-- ==== Sys2Proof/Tests/Slice0.lean ====
section
/-! SUPPORT. Tests: ill-formed words are refused, words of every family decode, a placed word runs, and every hypothesis of a statement is met
by some state. Expected values are written out from the spec's encodings and worked programs, or by hand. -/

namespace Sys2Proof.Tests

set_option Elab.async false

open Sys2Proof Sys2Proof.Machine

/-! Ill-formed words, one for each check of WellFormed (R211, R215, R220). -/

theorem test_odd_pair_destination : (Instr.mov 0 (.v 1) (.v 2) true).wellFormed = false := by decide
theorem test_channel_destination_wide : (Instr.mov 0 (.o 1) (.v 2) true).wellFormed = false := by decide
theorem test_odd_pair_source : (Instr.mov 0 (.v 2) (.v 3) true).wellFormed = false := by decide
theorem test_channel_source_wide : (Instr.iadd 0 (.v 2) (.v 4) (.ch 0) true).wellFormed = false := by decide
theorem test_shift_immediate : (Instr.shli 0 (.v 1) (.v 2) false 32).wellFormed = false ∧ (Instr.shli 0 (.v 2) (.v 2) true 32).wellFormed = true := by decide
theorem test_compare_code : (Instr.icmp 0 1 (.v 1) (.v 2) 6).wellFormed = false := by decide
theorem test_rotate_limit : (Instr.lrot 0 (.v 1) (.v 2) 64).wellFormed = false ∧ (Instr.lrot 0 (.v 1) (.v 2) (-64)).wellFormed = false := by decide
theorem test_reduction_code : (Instr.lred 0 (.v 1) (.v 2) 11).wellFormed = false := by decide
theorem test_mask_immediate : (Instr.mseti 0 1 0xC0).wellFormed = false := by decide
theorem test_system_register_absent : (Instr.sysr 0 (.v 1) 0x013).wellFormed = false ∧ (Instr.sysw 0 (.v 1) 0x013).wellFormed = false := by decide
theorem test_system_register_wide : (Instr.sysr 0 (.v 1) 0x010).wellFormed = false := by decide
theorem test_round_mode : (Instr.frnd 0 (.v 1) (.v 2) 5).wellFormed = false := by decide
theorem test_narrow_code : (Instr.fcvt 0 (.v 1) (.v 2) .discard false 7).wellFormed = false := by decide
theorem test_narrow_same_channel : (Instr.fcvt 0 (.o 1) (.v 2) (.o 1) false 2).wellFormed = false := by decide
theorem test_widen_half : (Instr.funp 0 (.v 1) (.v 2) true 0).wellFormed = false ∧ (Instr.funp 0 (.v 1) (.v 2) true 4).wellFormed = true := by decide
theorem test_atomic_pair : (Instr.aadd 0 (.v 1) 1 (.v 4) 0 true).wellFormed = false := by decide
theorem test_acas_destination : (Instr.acas 0 .discard 1 (.v 4) 0 false).wellFormed = false := by decide
theorem test_fence_sets : (Instr.fence 0 0 1 0).wellFormed = false ∧ (Instr.fence 0 1 0 0).wellFormed = false := by decide
theorem test_edge_mask : (Instr.edge 0 1 (.v 1) (.v 2) 0).wellFormed = false ∧ (Instr.edge 0 0 (.v 1) (.v 2) 3).wellFormed = false := by decide
theorem test_blend_mode : (Instr.blnd 0 (.v 1) 0 (.v 2) 5).wellFormed = false := by decide
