/-- The commands. -/
inductive Instr where
  /-- NOP (R205). -/
  | nop (site : Nat)
  /-- LOOP (R206). -/
  | loop (site : Nat)
  /-- LOOPR (R206). -/
  | loopr (site : Nat)
  /-- STOP (R188). -/
  | stop (site : Nat)
  /-- STOP_DRAINED (R188). -/
  | stopDrained (site : Nat)
  /-- HALT (R193). -/
  | halt (site : Nat)
  /-- HALT_DRAINED (R193). -/
  | haltDrained (site : Nat)
  /-- NOTICE (R411). -/
  | notice (site : Nat)
  /-- TIME (R209). -/
  | time (site : Nat)
  /-- MARK (R210). -/
  | mark (site : Nat)
  /-- SET (R212). -/
  | set (site : Nat)
  /-- SETHI (R212). -/
  | sethi (site : Nat)
  /-- SETS (R212). -/
  | sets (site : Nat)
  /-- ADD (R211). -/
  | add (site : Nat)
  /-- SUB (R211). -/
  | sub (site : Nat)
  /-- AND (R211). -/
  | and (site : Nat)
  /-- OR (R211). -/
  | or (site : Nat)
  /-- SHL (R211). -/
  | shl (site : Nat)
  /-- SHR (R211). -/
  | shr (site : Nat)
  /-- INSTRUCTION_ISSUE (R153). -/
  | instructionIssue (site : Nat)
  /-- INSTRUCTION_COMPLETE (R156). -/
  | instructionComplete (site : Nat) (icount : Nat)
  /-- SLOT_UPDATE (R175). -/
  | slotUpdate (site : Nat)
  /-- SLOT_STALL (R183). -/
  | slotStall (site : Nat) (engine : Machine.Engine)
  /-- ISSUE_STALL (R184). -/
  | issueStall (site : Nat)
  /-- VADD (R223). -/
  | vadd (site : Nat)
  /-- VSUB (R223). -/
  | vsub (site : Nat)
  /-- VMUL (R223). -/
  | vmul (site : Nat)
  /-- VFMA (R224). -/
  | vfma (site : Nat)
  /-- VMAX (R224). -/
  | vmax (site : Nat)
  /-- VMIN (R224). -/
  | vmin (site : Nat)
  /-- VCMP (R224). -/
  | vcmp (site : Nat)
  /-- VSEL (R223). -/
  | vsel (site : Nat)
  /-- VAND (R223). -/
  | vand (site : Nat)
  /-- VOR (R223). -/
  | vor (site : Nat)
  /-- VXOR (R223). -/
  | vxor (site : Nat)
  /-- VTRANS (R225). -/
  | vtrans (site : Nat)
  /-- VRED (R226). -/
  | vred (site : Nat)
  /-- VMOV (R230). -/
  | vmov (site : Nat)
  /-- VSPLAT (R223). -/
  | vsplat (site : Nat)
  /-- VBCAST (R231). -/
  | vbcast (site : Nat)
  /-- VPERM (R227). -/
  | vperm (site : Nat)
  /-- VQUANT (R228). -/
  | vquant (site : Nat)
  /-- VDEQ (R229). -/
  | vdeq (site : Nat)
  /-- VLDR (R233). -/
  | vldr (site : Nat)
  /-- VLDC (R233). -/
  | vldc (site : Nat)
  /-- VLDN (R233). -/
  | vldn (site : Nat)
  /-- VSTR (R233). -/
  | vstr (site : Nat)
  /-- VSTC (R233). -/
  | vstc (site : Nat)
  /-- VSTN (R233). -/
  | vstn (site : Nat)
  /-- MMODE (R79). -/
  | mmode (site : Nat)
  /-- MLOAD (R83). -/
  | mload (site : Nat)
  /-- MLOAD_COMPLETE (R83). -/
  | mloadComplete (site : Nat)
  /-- MSTREAM (R91). -/
  | mstream (site : Nat)
  /-- MSTREAM_COLUMN (R105). -/
  | mstreamColumn (site : Nat) (defects : List Machine.Defect)
  /-- MDRAIN (R100). -/
  | mdrain (site : Nat) (icount : Nat)
  /-- MCLEAR (R103). -/
  | mclear (site : Nat)
  /-- XGET (R252). -/
  | xget (site : Nat)
  /-- XPUT (R251). -/
  | xput (site : Nat)
  /-- XHALO (R253). -/
  | xhalo (site : Nat)
  /-- XCAST (R254). -/
  | xcast (site : Nat)
  /-- SSET (R261). -/
  | sset (site : Nat)
  /-- SWAIT (R264). -/
  | swait (site : Nat)
  /-- SPOST (R265). -/
  | spost (site : Nat)
  /-- SFREE (R265). -/
  | sfree (site : Nat)
  /-- BARRIER (R267). -/
  | barrier (site : Nat)
  /-- RELEASE (R191). -/
  | release (site : Nat)
  /-- FMT_MON_CLEAR (R69). -/
  | fmtMonClear (site : Nat)
  /-- WTEST_RES (R111). -/
  | wtestRes (site : Nat)
  /-- WTEST_DUP (R111). -/
  | wtestDup (site : Nat)
  /-- IMEM_LOAD (R195). -/
  | imemLoad (site : Nat) (bankB : Bool) (pos : Nat) (word : W64)
  /-- IMEM_SWITCH_WRITE (R196). -/
  | imemSwitchWrite (site : Nat) (value : Bool)
  /-- CORE_WINDOW_READ (R623). -/
  | coreWindowRead (site : Nat) (offset : Nat) (width : Nat)
  /-- REGISTER_WRITE (R622). -/
  | registerWrite (src : Machine.WriteSrc) (addr : Nat) (width : Nat) (value : Nat)
  /-- ARBITER_GRANT (R338). -/
  | arbiterGrant (kind : Machine.ArbKind) (n : Nat)
  /-- FETTLE_DUE (R137). -/
  | fettleDue (site : Nat)
  /-- ARB_COMMIT (R344). -/
  | arbCommit (arb : Machine.ArbId)
  /-- ARB_COMMIT_TAKE (R344). -/
  | arbCommitTake (arb : Machine.ArbId)
  /-- BANK_CLOSE (R142). -/
  | bankClose (site : Nat) (bank : Nat)
  /-- BANK_POWER_UP_DONE (R145). -/
  | bankPowerUpDone (site : Nat) (bank : Nat)
  /-- PACKET_INJECT (R313). -/
  | packetInject (site : Nat) (index : Nat)
  /-- LINK_FLIT_RECEIVE (R306). -/
  | linkFlitReceive (place : Nat) (lane : Nat) (dataErr : BitVec 1024) (ctlErr : BitVec 12) (cchkErr : BitVec 6) (restErr : BitVec 110)
  /-- SEAM_RECENTRE (R383). -/
  | seamRecentre (x : Nat) (y : Nat) (lane : Nat)
  /-- VC_CREDIT_RESET (R307). -/
  | vcCreditReset (place : Nat) (lane : Nat) (vc : Nat)
  /-- PACKET_ABORT_TIMEOUT (R309). -/
  | packetAbortTimeout (x : Nat) (y : Nat) (lane : Nat) (vc : Nat)
  /-- FORK_BRANCH_DROP (R326). -/
  | forkBranchDrop (site : Nat) (lane : Nat) (vc : Nat) (port : Machine.RPort)
  /-- DROP_NOTICE (R327). -/
  | dropNotice (index : Nat)
  /-- PORT_CLOSE (R330). -/
  | portClose (field : Nat) (x : Nat) (y : Nat) (reason : Nat)
  /-- PORT_REOPEN (R328). -/
  | portReopen (site : Nat)
  /-- PACKET_TO_CLOSED_PORT (R329). -/
  | packetToClosedPort (index : Nat) (site : Nat)
  /-- WRITE_PACKET (R257). -/
  | writePacket (index : Nat)
  /-- READ_PACKET (R252). -/
  | readPacket (index : Nat)
  /-- READ_DATA_PACKET (R252). -/
  | readDataPacket (index : Nat)
  /-- ACK_PACKET (R258). -/
  | ackPacket (index : Nat)
  /-- NACK_PACKET (R630). -/
  | nackPacket (index : Nat)
  /-- MCAST_WRITE_PACKET (R323). -/
  | mcastWritePacket (index : Nat)
  /-- HBM_DATA_PACKET (R359). -/
  | hbmDataPacket (index : Nat)
  /-- CREDIT_PACKET (R180). -/
  | creditPacket (index : Nat)
  /-- BARRIER_ARRIVAL (R268). -/
  | barrierArrival (index : Nat)
  /-- BARRIER_RELEASE (R267). -/
  | barrierRelease (index : Nat)
  /-- CONTROL_PACKET (R311). -/
  | controlPacket (index : Nat)
  /-- HBM_REQUEST_GRANT (R356). -/
  | hbmRequestGrant (channel : Nat) (onDie : List (Nat × Bool))
  /-- HBM_REFRESH (R368). -/
  | hbmRefresh (stack : Nat) (channel : Nat)
  /-- STACK_TEMP_READ (R368). -/
  | stackTempRead (stack : Nat) (temp : Nat)
  /-- HBM_CFG_RETRAIN (R369). -/
  | hbmCfgRetrain (field : Nat) (stack : Nat)
  /-- STACK_RETRAIN_END (R371). -/
  | stackRetrainEnd (stack : Nat) (ok : Bool) (stall : Nat) (failing : List Nat)
  /-- MARGIN_TRIP (R378). -/
  | marginTrip (droop : Bool) (unit : Nat) (periods : Nat)
  /-- STRETCH_END (R378). -/
  | stretchEnd (field : Nat) (periods : Nat)
  /-- DIVIDER_ARM (R384). -/
  | dividerArm (target : Nat)
  /-- DIVIDER_SWITCH (R385). -/
  | dividerSwitch
  /-- DIVIDER_DEFER_TIMEOUT (R386). -/
  | dividerDeferTimeout
  /-- ROOT_CLOCK_LOST (R375). -/
  | rootClockLost
  /-- TIME_SLEW (R389). -/
  | timeSlew (ticks : Nat)
  /-- FEED_A_LOW (R393). -/
  | feedALow (aMv : Nat) (bMv : Nat)
  /-- FEED_A_RECOVERED (R395). -/
  | feedARecovered (aMv : Nat) (bMv : Nat)
  /-- FEED_B_LOW (R396). -/
  | feedBLow (aMv : Nat) (bMv : Nat)
  /-- BOTH_FEEDS_LOW (R397). -/
  | bothFeedsLow (aMv : Nat) (bMv : Nat)
  /-- CAP_CHANGE (R423). -/
  | capChange
  /-- HOST_CAP_WRITE (R423). -/
  | hostCapWrite (watts : Nat)
  /-- RAIL_PHASE_FAIL (R402). -/
  | railPhaseFail (field : Nat) (meshRail : Bool) (phase : Nat)
  /-- SLICE_FAIL (R403). -/
  | sliceFail (cluster : Nat) (slices : List Nat)
  /-- CLUSTER_SHORT (R413). -/
  | clusterShort (cluster : Nat)
  /-- CORE_WAVE (R415). -/
  | coreWave (row : Nat) (fields : List Nat) (tests : List Machine.SliceTest)
  /-- CRACK_SUSPECT (R417). -/
  | crackSuspect (cluster : Nat)
  /-- CLUSTER_ESTIMATE (R420). -/
  | clusterEstimate (cluster : Nat) (sensors : List Nat)
  /-- DIE_ESTIMATE (R420). -/
  | dieEstimate (trunkFlits : List (Nat × Nat)) (hostFlits : List (Nat × Nat)) (boxFlits : Nat)
  /-- RECONCILE_GAIN (R422). -/
  | reconcileGain (measured : Nat)
  /-- POWER_AVERAGES (R426). -/
  | powerAverages (watts : Nat)
  /-- THERMAL_READING (R430). -/
  | thermalReading (temps : List (Nat × Nat))
  /-- THERMAL_DIVIDER_STEP (R431). -/
  | thermalDividerStep
  /-- COOL_DOWN_END (R436). -/
  | coolDownEnd (cluster : Nat)
  /-- CRITICAL_TRIP (R438). -/
  | criticalTrip
  /-- METER_PERIOD_END (R481). -/
  | meterPeriodEnd (samples : List (Machine.FeedSample × Machine.FeedSample))
  /-- WAYBILL_WRITE (R489). -/
  | waybillWrite
  /-- LEDGER_FLASH_UPDATE (R491). -/
  | ledgerFlashUpdate
  /-- LEDGER_READ_WRITE (R493). -/
  | ledgerReadWrite (index : Nat)
  /-- DOORBELL (R447). -/
  | doorbell (port : Nat) (value : W64)
  /-- QUEUE_ENTRY_WRITE (R445). -/
  | queueEntryWrite (port : Nat) (offset : Nat) (bytes : List Byte)
  /-- QDESC_WRITE (R446). -/
  | qdescWrite (port : Nat) (value : W64)
  /-- CQ_DOORBELL (R451). -/
  | cqDoorbell (port : Nat) (value : W32) (entries : List Machine.HostBuf)
  /-- CQ_ENABLE_WRITE (R451). -/
  | cqEnableWrite (port : Nat) (queue : Nat) (value : W64)
  /-- CRING_ENABLE_WRITE (R469). -/
  | cringEnableWrite (port : Nat) (ring : Nat) (value : W64)
  /-- CRING_HEAD_WRITE (R466). -/
  | cringHeadWrite (port : Nat) (ring : Nat) (value : W64)
  /-- ADMIT_JOB (R453). -/
  | admitJob (ticket : Nat) (buffer : Machine.HostBuf)
  /-- LOAD_WEIGHTS (R454). -/
  | loadWeights (ticket : Nat) (buffer : Machine.HostBuf)
  /-- SAVE (R455). -/
  | save (ticket : Nat)
  /-- SAVE_AT_STOP (R530). -/
  | saveAtStop (job : Nat)
  /-- RESUME (R537). -/
  | resume (ticket : Nat) (buffer : Machine.HostBuf)
  /-- RESUME_RESTORE (R538). -/
  | resumeRestore (job : Nat) (buffer : Machine.HostBuf)
  /-- RETIRE_JOB (R456). -/
  | retireJob (ticket : Nat)
  /-- QUERY (R457). -/
  | query (ticket : Nat)
  /-- SUBMIT (R460). -/
  | submit (ticket : Nat)
  /-- YARD_GATHER_TIMEOUT (R463). -/
  | yardGatherTimeout (job : Nat)
  /-- YARD_INPUT_READ (R464). -/
  | yardInputRead (job : Nat) (inputs : List Machine.HostBuf)
  /-- JOB_AT_STOP (R190). -/
  | jobAtStop (job : Nat) (final : Bool)
  /-- COMPLETION_POST (R467). -/
  | completionPost (port : Nat) (ring : Nat)
  /-- COALESCE_TIMER (R468). -/
  | coalesceTimer (port : Nat) (ring : Nat)
  /-- PERST_ASSERT (R598). -/
  | perstAssert (pulse : Machine.PerstPulse)
  /-- PERST_DEASSERT (R596). -/
  | perstDeassert (port : Nat)
  /-- CONFIG_REQUEST (R596). -/
  | configRequest (port : Nat) (req : Machine.ConfigReq)
  /-- TRUNK_TRAIN_ADVANCE (R499). -/
  | trunkTrainAdvance (port : Nat) (lanes : Machine.LaneReport) (rttNs : Nat) (peerSeq : Nat)
  /-- TRUNK_TRAIN_TIMEOUT (R499). -/
  | trunkTrainTimeout (port : Nat)
  /-- LANE_FAIL (R501). -/
  | laneFail (port : Nat) (whole : Bool) (lane : Nat)
  /-- SPARE_SWAP (R501). -/
  | spareSwap (swap : Machine.SwapStart)
  /-- TRUNK_CTRL_RETRAIN (R502). -/
  | trunkCtrlRetrain (port : Nat)
  /-- TRUNK_FLIT_RECEIVE (R505). -/
  | trunkFlitReceive (port : Nat) (bytes : List Byte) (crc : BitVec 64) (errors : List Nat)
  /-- TRUNK_REPLAY_TIMEOUT (R505). -/
  | trunkReplayTimeout (port : Nat)
  /-- TRUNK_ACK_TIMER (R505). -/
  | trunkAckTimer (port : Nat)
  /-- TRCLK_LOST (R610). -/
  | trclkLost (east : Bool)
  /-- DISCOVER (R510). -/
  | discover (port : Nat)
  /-- DISCOVER_TIMER (R510). -/
  | discoverTimer (port : Nat)
  /-- HEARTBEAT (R513). -/
  | heartbeat (port : Nat)
  /-- TRUNK_HEARTBEAT_TIMER (R513). -/
  | trunkHeartbeatTimer (port : Nat)
  /-- HEARTBEAT_TIMEOUT (R513). -/
  | heartbeatTimeout (port : Nat)
  /-- TIME_SYNC_TIMER (R512). -/
  | timeSyncTimer
  /-- TIME_REQ (R512). -/
  | timeReq (port : Nat)
  /-- TIME_RESP (R512). -/
  | timeResp (port : Nat)
  /-- FREQ_SET_SET (R387). -/
  | freqSetSet (port : Nat)
  /-- FREQ_SET_LIMIT (R521). -/
  | freqSetLimit (port : Nat)
  /-- FREQ_SET_APPLIED (R387). -/
  | freqSetApplied (port : Nat)
  /-- FREQ_SET_CANCELLED (R387). -/
  | freqSetCancelled (port : Nat)
  /-- SUBMIT_COMMAND (R516). -/
  | submitCommand (port : Nat)
  /-- SUBMIT_ANNOUNCE (R520). -/
  | submitAnnounce (port : Nat)
  /-- SUBMIT_DISPATCH (R520). -/
  | submitDispatch (port : Nat)
  /-- COMPLETE_COMMAND (R516). -/
  | completeCommand (port : Nat)
  /-- COMPLETE_ARRIVED (R520). -/
  | completeArrived (port : Nat)
  /-- COMPLETE_RELEASE (R520). -/
  | completeRelease (port : Nat)
  /-- COMPLETE_JOB_END (R519). -/
  | completeJobEnd (port : Nat)
  /-- MULTI_ADMIT_TIMEOUT (R516). -/
  | multiAdmitTimeout (job : Nat)
  /-- PUSH_TO (R509). -/
  | pushTo (port : Nat)
  /-- PUSH_BROADCAST (R515). -/
  | pushBroadcast (port : Nat)
  /-- PULL_REQ (R509). -/
  | pullReq (port : Nat)
  /-- PULL_DATA (R508). -/
  | pullData (port : Nat)
  /-- COLLECT_UP (R523). -/
  | collectUp (port : Nat)
  /-- COLLECT_DOWN (R523). -/
  | collectDown (port : Nat)
  /-- EXCHANGE_ENTRY (R522). -/
  | exchangeEntry (job : Nat)
  /-- DIGEST (R545). -/
  | digest (port : Nat)
  /-- DIGEST_TIMEOUT (R547). -/
  | digestTimeout (job : Nat)
  /-- RECOVERY (R555). -/
  | recovery (job : Nat) (buffer : Machine.HostBuf)
  /-- RECOVERY_HALT_TIMEOUT (R628). -/
  | recoveryHaltTimeout (job : Nat)
  /-- DUMP_FLASH_COPY (R575). -/
  | dumpFlashCopy
  /-- ERRLOG_FLASH_WRITE (R574). -/
  | errlogFlashWrite
  /-- HEARTBEAT_TIMER (R563). -/
  | heartbeatTimer (silent : List Nat) (silentChannels : List Nat)
  /-- PARTITION_RESET (R565). -/
  | partitionReset (partition : Nat) (tests : List Machine.SliceTest) (failed : List Machine.CoreTest) (unstable : List (Nat × List Nat))
  /-- PARTITION_RESET_TIMEOUT (R565). -/
  | partitionResetTimeout (partition : Nat)
  /-- SUSPECT_REPLAY (R569). -/
  | suspectReplay (buffer : Machine.HostBuf)
  /-- REPLAY_WATCHDOG (R570). -/
  | replayWatchdog (job : Nat)
  /-- HISTORY_TIME_TICK (R572). -/
  | historyTimeTick
  /-- FEED_GOOD (R578). -/
  | feedGood (aMv : Nat) (bMv : Nat) (strap : Nat)
  /-- SIGNAL_BOX_SELF_TEST (R579). -/
  | signalBoxSelfTest (aOk : Bool) (bOk : Bool)
  /-- IMAGE_CHECK (R589). -/
  | imageCheck (copyB : Bool) (readOk : Bool) (sigOk : Bool) (values : Machine.ImageVals)
  /-- BISQUE_FIRING (R580). -/
  | bisqueFiring (found : Machine.BisqueIn)
  /-- CORE_SELF_TEST (R581). -/
  | coreSelfTest (failed : List Machine.CoreTest)
  /-- HBM_TRAINING (R583). -/
  | hbmTraining (temps : List Nat) (failed : List (Nat × List Nat))
  /-- GLAZE_FIRING (R584). -/
  | glazeFiring
  /-- READY (R585). -/
  | ready (ms : Nat)
  /-- BOOT_STEP_TIMEOUT (R586). -/
  | bootStepTimeout
  /-- MOD_RESET_LOW (R592). -/
  | modResetLow (us : Nat)
  /-- MOD_RESET_RELEASE (R592). -/
  | modResetRelease
  /-- PORT_PRESENT_CHANGE (R594). -/
  | portPresentChange (port : Nat) (present : Bool)
  /-- TRUNK_RETRY_BACKOFF (R595). -/
  | trunkRetryBackoff (port : Nat)
  /-- TRUNK_QUARANTINE_END (R595). -/
  | trunkQuarantineEnd (port : Nat)
  /-- FLASH_SWITCH (R612). -/
  | flashSwitch (vccMv : Nat)
  /-- MAILBOX_STATUS (R614). -/
  | mailboxStatus
  /-- MAILBOX_ADDR (R614). -/
  | mailboxAddr (bytes : List Byte) (pecOk : Bool)
  /-- MAILBOX_WRITE (R615). -/
  | mailboxWrite (bytes : List Byte) (pecOk : Bool)
  /-- MAILBOX_LEN (R614). -/
  | mailboxLen (len : Nat) (pecOk : Bool)
  /-- MAILBOX_READ (R615). -/
  | mailboxRead
  /-- FLASH_ERASE (R616). -/
  | flashErase (bytes : List Byte) (pecOk : Bool)
  /-- FLASH_WRITE (R616). -/
  | flashWrite (bytes : List Byte) (pecOk : Bool)
  /-- FLASH_READ (R614). -/
  | flashRead (bytes : List Byte) (pecOk : Bool)
  /-- ALERT_RESPONSE (R613). -/
  | alertResponse
  /-- HOST_LINK_DOWN (R471). -/
  | hostLinkDown (port : Nat)
  /-- HOST_LINK_UP (R471). -/
  | hostLinkUp (port : Nat) (rate : Nat) (width : Nat) (flit : Bool)
  /-- JTAG_INSTRUCTION (R617). -/
  | jtagInstruction (op : Machine.JtagOp) (bits : List Bool)
  /-- MAILBOX_BUSY_END (R616). -/
  | mailboxBusyEnd
  /-- STANDBY_PLANE_LOSS (R626). -/
  | standbyPlaneLoss
  /-- RETRAINING_LIMIT (R503). -/
  | retrainingLimit (port : Nat)
deriving DecidableEq, Repr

════════════════

Exercise aim
All lines above from the one holding "flashErase (bytes : List Byte) (pecOk : Bool)" to the one holding "hostLinkDown (port : Nat)", inclusive, are to be copied exactly; no other line is wanted.

Response
  | flashErase (bytes : List Byte) (pecOk : Bool)
  /-- FLASH_WRITE (R616). -/
  | flashWrite (bytes : List Byte) (pecOk : Bool)
  /-- FLASH_READ (R614). -/
  | flashRead (bytes : List Byte) (pecOk : Bool)
  /-- ALERT_RESPONSE (R613). -/
  | alertResponse
  /-- HOST_LINK_DOWN (R471). -/
  | hostLinkDown (port : Nat)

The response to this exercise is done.